Offhand, I’m not sure if that event is made available; I’d have to search the doc. Realize the SmartApp is running on a SmartThings server somewhere (“in the cloud”)…

I had thought about making the queuing logger use the timestamp of when it sends the data, but the way it works now makes (somewhat) more sense. If you only have 1 event queued, then right now it is sent with the correct time. If you have multiple events queued, then they will all get logged with the timestamp of the first queued event. It’s a trade-off between the number of rows in the database and timestamp accuracy.
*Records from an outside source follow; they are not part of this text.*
-- ==== Sys2Proof/Laws/Decimal.lean ====
section
/-! SUPPORT. The Base Converter (41_construction_conversion): decimal text to magnitude (R76-R79) and magnitude to the
canonical decimal text (R81-R83). -/

namespace Sys2Proof.Machine

theorem textMagnitude_append (as bs : List Byte) :
    textMagnitude (as ++ bs) = textMagnitude as * 10 ^ bs.length + textMagnitude bs := by
  induction as with
  | nil => simp [textMagnitude]
  | cons a as ih =>
    simp only [List.cons_append, textMagnitude, ih, List.length_append, pow_add]; ring

theorem digitOfChar_le {c : Byte} (h : isDigitChar c = true) : digitOfChar c ≤ 9 := by
  simp only [isDigitChar, Bool.and_eq_true, decide_eq_true_eq] at h
  unfold digitOfChar; omega

theorem textMagnitude_lt {cs : List Byte} (h : cs.all isDigitChar = true) : textMagnitude cs < 10 ^ cs.length := by
  induction cs with
  | nil => simp [textMagnitude]
  | cons c cs ih =>
    simp only [List.all_cons, Bool.and_eq_true] at h
    have h1 := digitOfChar_le h.1
    have h2 := ih h.2
    have h3 : digitOfChar c * 10 ^ cs.length ≤ 9 * 10 ^ cs.length := Nat.mul_le_mul_right _ h1
    rw [textMagnitude, List.length_cons, pow_succ]; omega

/-- `chunkValue` is the magnitude of the chunk (R79). -/
theorem chunkValue_eq (cs : List Byte) : chunkValue cs = textMagnitude cs := by
  have h : ∀ v, cs.foldl (fun v c => v * 10 + digitOfChar c) v = v * 10 ^ cs.length + textMagnitude cs := by
    induction cs with
    | nil => simp [textMagnitude]
    | cons c cs ih => intro v; simp only [List.foldl_cons, ih, textMagnitude, List.length_cons, pow_succ]; ring
  simpa [chunkValue] using h 0

/-- One step of the accumulation (R78). -/
theorem accumulateStep_spec (c : Config) {v : Digits} (hv : ∀ d ∈ v, d < c.B) {chunk : List Byte}
    (hd : chunk.all isDigitChar = true) (hl : chunk.length ≤ c.D) :
    val c.B (accumulateStep c.B c.D v chunk) = val c.B v * 10 ^ c.D + textMagnitude chunk ∧
      ∀ d ∈ accumulateStep c.B c.D v chunk, d < c.B := by
  have hB := c.two_le_B
  obtain ⟨h1, _, h3⟩ := mulSmall_spec c.ten_pow_D_lt hv
  have hc : chunkValue chunk < c.B := by
    rw [chunkValue_eq]
    exact lt_of_lt_of_le (textMagnitude_lt hd)
      (le_trans (Nat.pow_le_pow_right (by omega) hl) c.ten_pow_D_lt.le)
  unfold accumulateStep
  refine ⟨?_, normalize_lt (by omega) (addMagnitude_lt hB h3 (by simpa using hc))⟩
  rw [val_normalize, val_addMagnitude, h1, val_cons, val_nil, mul_zero, add_zero, chunkValue_eq]

theorem accumulateChunks_spec (c : Config) {n : Nat} {cs : List Byte} (hd : cs.all isDigitChar = true)
    (hl : cs.length = n * c.D) {v : Digits} (hv : ∀ d ∈ v, d < c.B) :
    val c.B (accumulateChunks c.B c.D n cs v) = val c.B v * 10 ^ cs.length + textMagnitude cs ∧
      ∀ d ∈ accumulateChunks c.B c.D n cs v, d < c.B := by
  induction n generalizing cs v with
  | zero =>
    have : cs = [] := List.length_eq_zero_iff.1 (by simpa using hl)
    subst this
    simpa [accumulateChunks, textMagnitude] using hv
  | succ n ih =>
    rw [Nat.add_mul, one_mul] at hl
    have hsplit := List.take_append_drop c.D cs
    have hall : (cs.take c.D).all isDigitChar = true ∧ (cs.drop c.D).all isDigitChar = true := by
      rw [← hsplit, List.all_append, Bool.and_eq_true] at hd; exact hd
    obtain ⟨h1, h2⟩ := accumulateStep_spec c hv hall.1 (by rw [List.length_take]; exact min_le_left _ _)
    obtain ⟨h3, h4⟩ := ih hall.2 (by rw [List.length_drop]; omega) h2
    refine ⟨?_, h4⟩
    rw [accumulateChunks, h3, h1]
    conv_rhs => rw [← hsplit, textMagnitude_append, List.length_append, pow_add,
      show (cs.take c.D).length = c.D by rw [List.length_take, min_eq_left (by omega)]]
    ring

/-- The accumulated digits have the magnitude of the text (R77, R78). -/
theorem accumulate_spec (c : Config) {cs : List Byte} (hd : cs.all isDigitChar = true) :
    val c.B (accumulate c.B c.D cs) = textMagnitude cs ∧ ∀ d ∈ accumulate c.B c.D cs, d < c.B := by
  have hB := c.two_le_B
  have hsplit := List.take_append_drop (cs.length % c.D) cs
  have hall : (cs.take (cs.length % c.D)).all isDigitChar = true ∧
      (cs.drop (cs.length % c.D)).all isDigitChar = true := by
    rw [← hsplit, List.all_append, Bool.and_eq_true] at hd; exact hd
  have hz : ∀ d ∈ ([0] : Digits), d < c.B := by simpa using (by omega : 0 < c.B)
  have hf : ∀ d ∈ (if cs.length % c.D = 0 then [0] else accumulateStep c.B c.D [0] (cs.take (cs.length % c.D))),
      d < c.B := by
    split
    · exact hz
    · exact (accumulateStep_spec c hz hall.1 (by
        rw [List.length_take]; have := Nat.mod_lt cs.length c.D_pos; omega)).2
  have hv : val c.B (if cs.length % c.D = 0 then [0] else accumulateStep c.B c.D [0] (cs.take (cs.length % c.D))) =
      textMagnitude (cs.take (cs.length % c.D)) := by
    split
    · rename_i h; simp [h, textMagnitude]
    · rw [(accumulateStep_spec c hz hall.1 (by
        rw [List.length_take]; have := Nat.mod_lt cs.length c.D_pos; omega)).1]
      simp
  have hlen : (cs.drop (cs.length % c.D)).length = cs.length / c.D * c.D := by
    rw [List.length_drop]
    have := Nat.div_add_mod cs.length c.D
    rw [mul_comm] at this; omega
  obtain ⟨h1, h2⟩ := accumulateChunks_spec c hall.2 hlen hf
  refine ⟨?_, h2⟩
  rw [accumulate]
  rw [h1, hv, ← textMagnitude_append, hsplit]

/-! Which texts are accepted, and what they denote (R76, R77). -/

theorem isDigitChar_ne_sign {b : Byte} (h : isDigitChar b = true) : b ≠ charPlus ∧ b ≠ charMinus := by
  constructor <;> rintro rfl <;> revert h <;> decide

/-- An accepted text gives the Number it denotes (R76, R77). -/
theorem parseText_denotes (c : Config) {text : List Byte} {x : Int} (h : Denotes text x) :
    ∃ n, parseText c text = .ok n ∧ canon n = num c.B x := by
  obtain ⟨cs, hne, hd, h⟩ := h
  have hB := c.two_le_B
  obtain ⟨hv, hlt⟩ := accumulate_spec c hd
  have go : ∀ sg : SignTag, sg.cpl = false → splitSign text = (sg, cs) →
      ∃ n, parseText c text = .ok n ∧
        canon n = num c.B (if sg.neg then -(textMagnitude cs : Int) else textMagnitude cs) := by
    intro sg hc hs
    refine ⟨{ sign := sg, digits := accumulate c.B c.D cs }, ?_, ?_⟩
    · rw [parseText, hs]; exact if_pos ⟨hne, hd⟩
    · rw [canon_eq_num hB (n := { sign := sg, digits := accumulate c.B c.D cs }) hlt hc, Number.value, hv]
  rcases h with ⟨rfl, rfl⟩ | ⟨rfl, rfl⟩ | ⟨rfl, rfl⟩
  · refine go .positive rfl ?_
    cases text with
    | nil => exact absurd rfl hne
    | cons b bs =>
      simp only [List.all_cons, Bool.and_eq_true] at hd
      obtain ⟨h1, h2⟩ := isDigitChar_ne_sign hd.1
      simp [splitSign, h1, h2]
  · exact go .positive rfl (by simp [splitSign])
  · exact go .negative rfl (by simp [splitSign, show charMinus ≠ charPlus by decide])

/-- A text that denotes nothing is rejected (R76, R143). -/
theorem parseText_error (c : Config) {text : List Byte} (h : ∀ x, ¬ Denotes text x) :
    parseText c text = .error .parse := by
  unfold parseText
  split
  · rename_i hs
    exfalso
    cases text with
    | nil => exact hs.1 rfl
    | cons b bs =>
      unfold splitSign at hs
      dsimp only at hs
      by_cases h1 : b = charPlus
      · rw [if_pos h1] at hs
        exact h _ ⟨bs, hs.1, hs.2, .inr (.inl ⟨by rw [h1], rfl⟩)⟩
      · rw [if_neg h1] at hs
        by_cases h2 : b = charMinus
        · rw [if_pos h2] at hs
          exact h _ ⟨bs, hs.1, hs.2, .inr (.inr ⟨by rw [h2], rfl⟩)⟩
        · rw [if_neg h2] at hs
          exact h _ ⟨b :: bs, hs.1, hs.2, .inl ⟨rfl, rfl⟩⟩
  · rfl

/-! Characters (R83). -/

theorem charOfDigit_spec {d : Nat} (h : d ≤ 9) : isDigitChar (charOfDigit d) = true ∧ digitOfChar (charOfDigit d) = d := by
  interval_cases d <;> decide

theorem decPadded_spec (n r : Nat) : (decPadded n r).length = n ∧ (decPadded n r).all isDigitChar = true ∧
    textMagnitude (decPadded n r) = r % 10 ^ n := by
  induction n generalizing r with
  | zero => simp [decPadded, textMagnitude, Nat.mod_one]
  | succ n ih =>
    obtain ⟨h1, h2, h3⟩ := ih (r / 10)
    obtain ⟨h4, h5⟩ := charOfDigit_spec (d := r % 10) (by omega)
    refine ⟨by simp [decPadded, h1], by simp [decPadded, h2, h4], ?_⟩
    rw [decPadded, textMagnitude_append, h3, pow_succ, mul_comm (10 ^ n), Nat.mod_mul]
    simp [textMagnitude, h5]; ring

theorem textMagnitude_dropWhile (cs : List Byte) :
    textMagnitude (cs.dropWhile (fun c => c == charOfDigit 0)) = textMagnitude cs := by
  induction cs with
  | nil => rfl
  | cons c cs ih =>
    rw [List.dropWhile_cons]
    split
    · rename_i h
      rw [ih, textMagnitude, eq_of_beq h]
      simp [show digitOfChar (charOfDigit 0) = 0 by decide]
    · rfl

/-- `decShort` of a chunk that is not zero: digit characters, the first not `'0'` (R83). -/
theorem decShort_spec {D r : Nat} (h0 : 0 < r) (hr : r < 10 ^ D) :
    decShort D r ≠ [] ∧ (decShort D r).all isDigitChar = true ∧ textMagnitude (decShort D r) = r ∧
      (decShort D r).head? ≠ some (charOfDigit 0) := by
  obtain ⟨h1, h2, h3⟩ := decPadded_spec D r
  rw [Nat.mod_eq_of_lt hr] at h3
  have hm : textMagnitude (decShort D r) = r := by rw [decShort, textMagnitude_dropWhile, h3]
  refine ⟨fun h => by rw [h] at hm; simp [textMagnitude] at hm; omega, ?_, hm, ?_⟩
  · rw [List.all_eq_true] at h2 ⊢
    exact fun x hx => h2 x (List.dropWhile_sublist _ |>.subset hx)
  · intro h
    have := List.head?_dropWhile_not (fun c => c == charOfDigit 0) (decPadded D r)
    rw [decShort] at h
    rw [h] at this
    simp at this

/-! The chunks of a magnitude (R82). -/

/-- The sum the chunks stand for. -/
def chunksValue (M : Nat) : List Nat → Nat
  | [] => 0
  | r :: rs => r + M * chunksValue M rs

theorem decChunks_spec {B D : Nat} (hB : 2 ≤ B) (hD : 0 < 10 ^ D) (n : Nat) {t : Digits} (ht : ∀ d ∈ t, d < B)
    (tt : t.getLastD 0 ≠ 0 ∨ t = [0]) (hlt : val B t < (10 ^ D) ^ n) :
    chunksValue (10 ^ D) (decChunks B D n t) = val B t ∧ (∀ r ∈ decChunks B D n t, r < 10 ^ D) ∧
      (decChunks B D n t).getLastD 1 ≠ 0 ∧ (decChunks B D n t = [] → t = [0]) := by
  have h00 : t = [0] ↔ val B t = 0 := (val_eq_zero_iff (by omega) tt).symm
  induction n generalizing t with
  | zero =>
    have hv : val B t = 0 := by simpa using hlt
    exact ⟨by simp [decChunks, chunksValue, hv], by simp [decChunks], by simp [decChunks], fun _ => h00.2 hv⟩
  | succ n ih =>
    rw [decChunks]
    split
    · rename_i h
      exact ⟨by rw [h00.1 h]; rfl, by simp, by simp, fun _ => h⟩
    · rename_i h
      obtain ⟨h1, h2, h3, h4⟩ := divSmall_spec hD ht
      have hq : val B (normalize (divSmall B (10 ^ D) t).1) = val B t / 10 ^ D := by
        rw [val_normalize, h1, Nat.add_comm, Nat.add_mul_div_right _ _ hD, Nat.div_eq_of_lt h2, zero_add]
      have hr : (divSmall B (10 ^ D) t).2 = val B t % 10 ^ D := by
        conv_rhs => rw [h1, Nat.add_comm, Nat.add_mul_mod_self_right, Nat.mod_eq_of_lt h2]
      have htt := normalize_top (divSmall B (10 ^ D) t).1
      obtain ⟨g1, g2, g3, g4⟩ := ih (normalize_lt (by omega) h4) htt
        (by rw [hq]; exact (Nat.div_lt_iff_lt_mul hD).2 (by rwa [pow_succ] at hlt))
        (val_eq_zero_iff (by omega) htt).symm
      refine ⟨?_, ?_, ?_, by simp⟩
      · rw [chunksValue, g1, hq, hr]; exact Nat.mod_add_div _ _
      · simpa using ⟨h2, g2⟩
      · cases hc : decChunks B D n (normalize (divSmall B (10 ^ D) t).1) with
        | cons x xs => rw [hc] at g3; simpa using g3
        | nil =>
          have hq0 : val B t / 10 ^ D = 0 := by rw [← hq, g4 hc]; rfl
          have hv0 : val B t ≠ 0 := fun hv => h (h00.2 hv)
          have := Nat.div_add_mod (val B t) (10 ^ D)
          rw [hq0] at this
          simp only [List.getLastD_cons, List.getLastD_nil]
          rw [hr]; omega

theorem chunksText_spec {D : Nat} {rs : List Nat} (hne : rs ≠ []) (hlt : ∀ r ∈ rs, r < 10 ^ D)
    (htop : rs.getLastD 1 ≠ 0) :
    chunksText D rs ≠ [] ∧ (chunksText D rs).all isDigitChar = true ∧
      textMagnitude (chunksText D rs) = chunksValue (10 ^ D) rs ∧
      (chunksText D rs).head? ≠ some (charOfDigit 0) := by
  induction rs with
  | nil => exact absurd rfl hne
  | cons r rs ih =>
    cases rs with
    | nil =>
      obtain ⟨h1, h2, h3, h4⟩ := decShort_spec (D := D) (Nat.pos_of_ne_zero (by simpa using htop)) (hlt r (by simp))
      exact ⟨h1, h2, by simpa [chunksText, chunksValue] using h3, h4⟩
    | cons r' rs =>
      obtain ⟨h1, h2, h3, h4⟩ := ih (by simp) (fun x hx => hlt x (by simp [hx])) (by simpa using htop)
      obtain ⟨p1, p2, p3⟩ := decPadded_spec D r
      rw [Nat.mod_eq_of_lt (hlt r (by simp))] at p3
      rw [chunksText]
      refine ⟨by simp [h1], by rw [List.all_append, h2, p2]; rfl, ?_, ?_⟩
      · rw [textMagnitude_append, h3, p1, p3]; simp only [chunksValue]; ring
      · rw [List.head?_append_of_ne_nil _ h1]; exact h4
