section
/-! The state after a command that raises nothing (60_exceptions R152), and what the next command finds in it. -/

namespace Sys2Proof.Machine

theorem State.Inv.status_succeed {s : State} (h : s.Inv) (hr : s.Running) : s.succeed.status = 0#32 :=
  statusAfterSuccess_eq_zero s.status h.status hr

theorem State.running_succeed {s : State} (hr : s.Running) : s.succeed.Running := s.halted_succeed.trans hr

theorem State.valid_setNum_succeed (s : State) (d : RegId) (n : Number) : (s.setNum d n).succeed.Valid d := by
  rw [State.Valid, State.reg_succeed, State.reg_setNum_same]

/-- A register reads as the integer whose canonical Number was written to it (R66). -/
theorem State.value_setNum_succeed (s : State) (d : RegId) (x : Int) :
    (s.setNum d (num s.cfg.B x)).succeed.value d = x := by
  rw [State.value, State.reg_succeed, State.reg_setNum_same, State.succeed_cfg, State.setNum_cfg,
    num_value s.cfg.two_le_B]

/-- Settles O46: TOINT writes the residue of the integer FROMINT left in the register, which is the pattern of `DIN`. -/
theorem integerRoundTrip : Obligations.IntegerRoundTrip := by
  unfold Obligations.IntegerRoundTrip
  intro d s h hr
  have ht := (h.setNum d (fits_signedPattern h)).succeed hr
  refine ⟨_, _, execFromint_of_inv h d, execToint_of_inv ht (s.valid_setNum_succeed d _),
    ht.status_succeed (State.running_succeed hr), ?_⟩
  rw [State.succeed_dout, State.setDout_dout, State.value_setNum_succeed, State.succeed_cfg, State.setNum_cfg,
    signedPattern_emod h.din, Int.toNat_natCast]

end Sys2Proof.Machine
end

section
/-! Decimal text: FROMDEC and TODEC (41_construction_conversion R75-R84). -/

namespace Sys2Proof.Machine

theorem Denotes.length_pos {text : List Byte} {x : Int} (h : Denotes text x) : 1 ≤ text.length := by
  obtain ⟨cs, hne, -, ⟨rfl, -⟩ | ⟨rfl, -⟩ | ⟨rfl, -⟩⟩ := h
  · exact List.length_pos_of_ne_nil hne
  · exact Nat.le_add_left 1 cs.length
  · exact Nat.le_add_left 1 cs.length

/-- FROMDEC of an accepted text: the integer it denotes, behind the capacity check (R67, R75-R77). -/
theorem execFromdec_of_denotes {s : State} (h : s.Inv) {text : List Byte} {x : Int} (ht : s.HoldsText text)
    (hl : text.length ≤ s.cfg.tmax) (hx : Denotes text x) (rd : RegId) :
    execFromdec rd s = if s.Fits x then .next (s.setNum rd (num s.cfg.B x)).succeed else .next (s.raise .alloc) := by
  have hlen : s.tlen.toNat = text.length := ht.1
  have htext : text = s.textOperand := (s.holdsText_iff text).1 ht
  obtain ⟨n, hparse, hn⟩ := parseText_denotes s.cfg hx
  have hpos := hx.length_pos
  rw [execFromdec_of_length (by omega) (by omega), ← htext, hparse]
  change runCommand s (writeResult s rd n) = _
  rw [writeResult_num h.cfg hn, apply_ite (runCommand s), runCommand_ok, runCommand_error]

/-- FROMDEC of anything else (R76, R143). -/
theorem execFromdec_of_not_denotes {s : State}
    (hx : ∀ (text : List Byte) (x : Int), s.HoldsText text → text.length ≤ s.cfg.tmax → ¬ Denotes text x)
    (rd : RegId) : execFromdec rd s = .next (s.raise .parse) := by
  have htext : s.HoldsText s.textOperand := (s.holdsText_iff _).2 rfl
  by_cases hl : 1 ≤ s.tlen.toNat ∧ s.tlen.toNat ≤ s.cfg.tmax
  · have hlen : s.textOperand.length ≤ s.cfg.tmax := htext.1 ▸ hl.2
    rw [execFromdec_of_length hl.1 hl.2, parseText_error s.cfg fun x => hx _ x htext hlen]
    rfl
  · exact execFromdec_bad_length (by omega)

/-- Settles O22: the words of FROMDEC's row, an accepted text that fits or does not, and every other text. -/
theorem fromdecCommand : Obligations.FromdecCommand := by
  unfold Obligations.FromdecCommand
  refine ⟨issuesAs_withFields .fromdec, fun rd s h _ =>
    ⟨fun text x ht hl hx => ⟨fun hf => ?_, fun hf => ?_⟩, fun hx => execFromdec_of_not_denotes hx rd⟩⟩
  · exact (execFromdec_of_denotes h ht hl hx rd).trans (if_pos hf)
  · exact (execFromdec_of_denotes h ht hl hx rd).trans (if_neg hf)
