-- ==== Sys2Proof/Decode.lean ====
section
/-!
DEFINITION. The decoder and the encoder of instruction words (spec 10, Tables 10.1 to 10.10, and the field tables of 13
to 17), the block header (Table 10.5), and the threads of Table 10.10. Decoding is total on bytes and answers the decode
checks of Table 10.9 that depend on the word alone: 1 (illegal instruction), 4 (reserved field), 5 (illegal operand).
-/

namespace Sys2Proof

/-- Why a word is no instruction: checks 1, 4 and 5 of Table 10.9, and bytes or a literal that are missing. -/
inductive DecErr where
  | illegalInstruction
  | reservedField
  | illegalOperand
  | truncated
  deriving DecidableEq, Repr

/-- The result of decoding. -/
abbrev Dec (α : Type) := Except DecErr α

/-- The fields of a word (Table 10.1). -/
structure Fields where
  op : BitVec 10
  ty : BitVec 4
  d : BitVec 6
  a : BitVec 6
  b : BitVec 6
  c : BitVec 6
  e : BitVec 6
  g0 : BitVec 4
  g1 : BitVec 4
  ch : BitVec 3
  sd : BitVec 4
  y : BitVec 1
  md : BitVec 4
  deriving DecidableEq, Repr

/-- The fields of a word (R189). -/
def Fields.ofWord (w : Word) : Fields :=
  { op := w.extractLsb' 54 10, ty := w.extractLsb' 50 4, d := w.extractLsb' 44 6, a := w.extractLsb' 38 6
    b := w.extractLsb' 32 6, c := w.extractLsb' 26 6, e := w.extractLsb' 20 6, g0 := w.extractLsb' 16 4
    g1 := w.extractLsb' 12 4, ch := w.extractLsb' 9 3, sd := w.extractLsb' 5 4, y := w.extractLsb' 4 1
    md := w.extractLsb' 0 4 }

/-- The word of the fields (R189). -/
def Fields.toWord (f : Fields) : Word :=
  f.op ++ f.ty ++ f.d ++ f.a ++ f.b ++ f.c ++ f.e ++ f.g0 ++ f.g1 ++ f.ch ++ f.sd ++ f.y ++ f.md

/-- word[37:20] (R191). -/
def Fields.imm (f : Fields) : BitVec 18 := f.b ++ f.c ++ f.e

/-! ## Field checks -/

/-- A condition whose breach is the reserved-field fault (check 4). -/
def need (b : Bool) : Dec Unit := if b then .ok () else .error .reservedField

/-- A condition whose breach is the illegal-operand fault (check 5). -/
def accept (b : Bool) : Dec Unit := if b then .ok () else .error .illegalOperand

/-- Guards are never 1000 (R194). -/
def hdrOf (f : Fields) : Dec Hdr :=
  if f.g0 = 8 ∨ f.g1 = 8 then .error .reservedField
  else .ok { g0 := f.g0, g1 := f.g1, ch := f.ch, sd := f.sd, y := f.y }

/-- As `hdrOf`, for the instructions of R195, whose ch acts. -/
def hdrChOf (f : Fields) : Dec Hdr :=
  if f.ch = 7 then .error .reservedField else hdrOf f

/-- The type field of an instruction that uses it (R163). -/
def tyOf (f : Fields) : Dec Ty :=
  match Ty.ofCode f.ty with
  | some t => .ok t
  | none => .error .reservedField

/-- A raw type code in an operand field (R282). -/
def typeField (x : BitVec 6) : Dec Ty :=
  if x.toNat < 16 then
    match Ty.ofCode (x.setWidth 4) with
    | some t => .ok t
    | none => .error .reservedField
  else .error .reservedField

/-- An X operand (Table 10.2). -/
def xOf (x : BitVec 6) : Dec XReg := if x.toNat < 32 then .ok (x.setWidth 5) else .error .illegalOperand

/-- A V operand. -/
def vOf (x : BitVec 6) : Dec VReg :=
  if 32 ≤ x.toNat ∧ x.toNat < 48 then .ok (x.setWidth 4) else .error .illegalOperand

/-- An H operand. -/
def hOf (x : BitVec 6) : Dec HReg :=
  if 48 ≤ x.toNat ∧ x.toNat < 56 then .ok (x.setWidth 3) else .error .illegalOperand

/-- A K operand. -/
def kOf (x : BitVec 6) : Dec KReg := if 56 ≤ x.toNat then .ok (x.setWidth 3) else .error .illegalOperand

/-- A V/X operand (R279). -/
def vxOf (x : BitVec 6) : Dec VX :=
  if x.toNat < 32 then .ok (.x (x.setWidth 5))
  else if x.toNat < 48 then .ok (.v (x.setWidth 4)) else .error .illegalOperand

/-- A K/0 operand (R278). -/
def k0Of (x : BitVec 6) : Dec (Option KReg) :=
  if x = 0 then .ok none else if 56 ≤ x.toNat then .ok (some (x.setWidth 3)) else .error .illegalOperand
For instance, I have an SDR that reads my electric meter so that I can measure my usage. I started logging it a year ago when our Solar PV array went live. I originally started logging every data point I collected; that quickly resulted in a few thousand data points a day. I then switched to only changed values. Even then, I have 100K points for a year of data. I finally decided to keep an every 15-minute value and a daily value. Just the daily value is enough to see the trend over time (at least for me):
https://thingspeak.com/channels/123559/charts/1?bgcolor=%23ffffff&color=%23d62020&dynamic=true&results=600&type=line

I’m still deciding how to do visualizations of my data. As you can see, I’m using ThingSpeak for some data. I’m setting up plots off the Google Spreadsheet, and I’m still playing with Grovestreams and local solutions.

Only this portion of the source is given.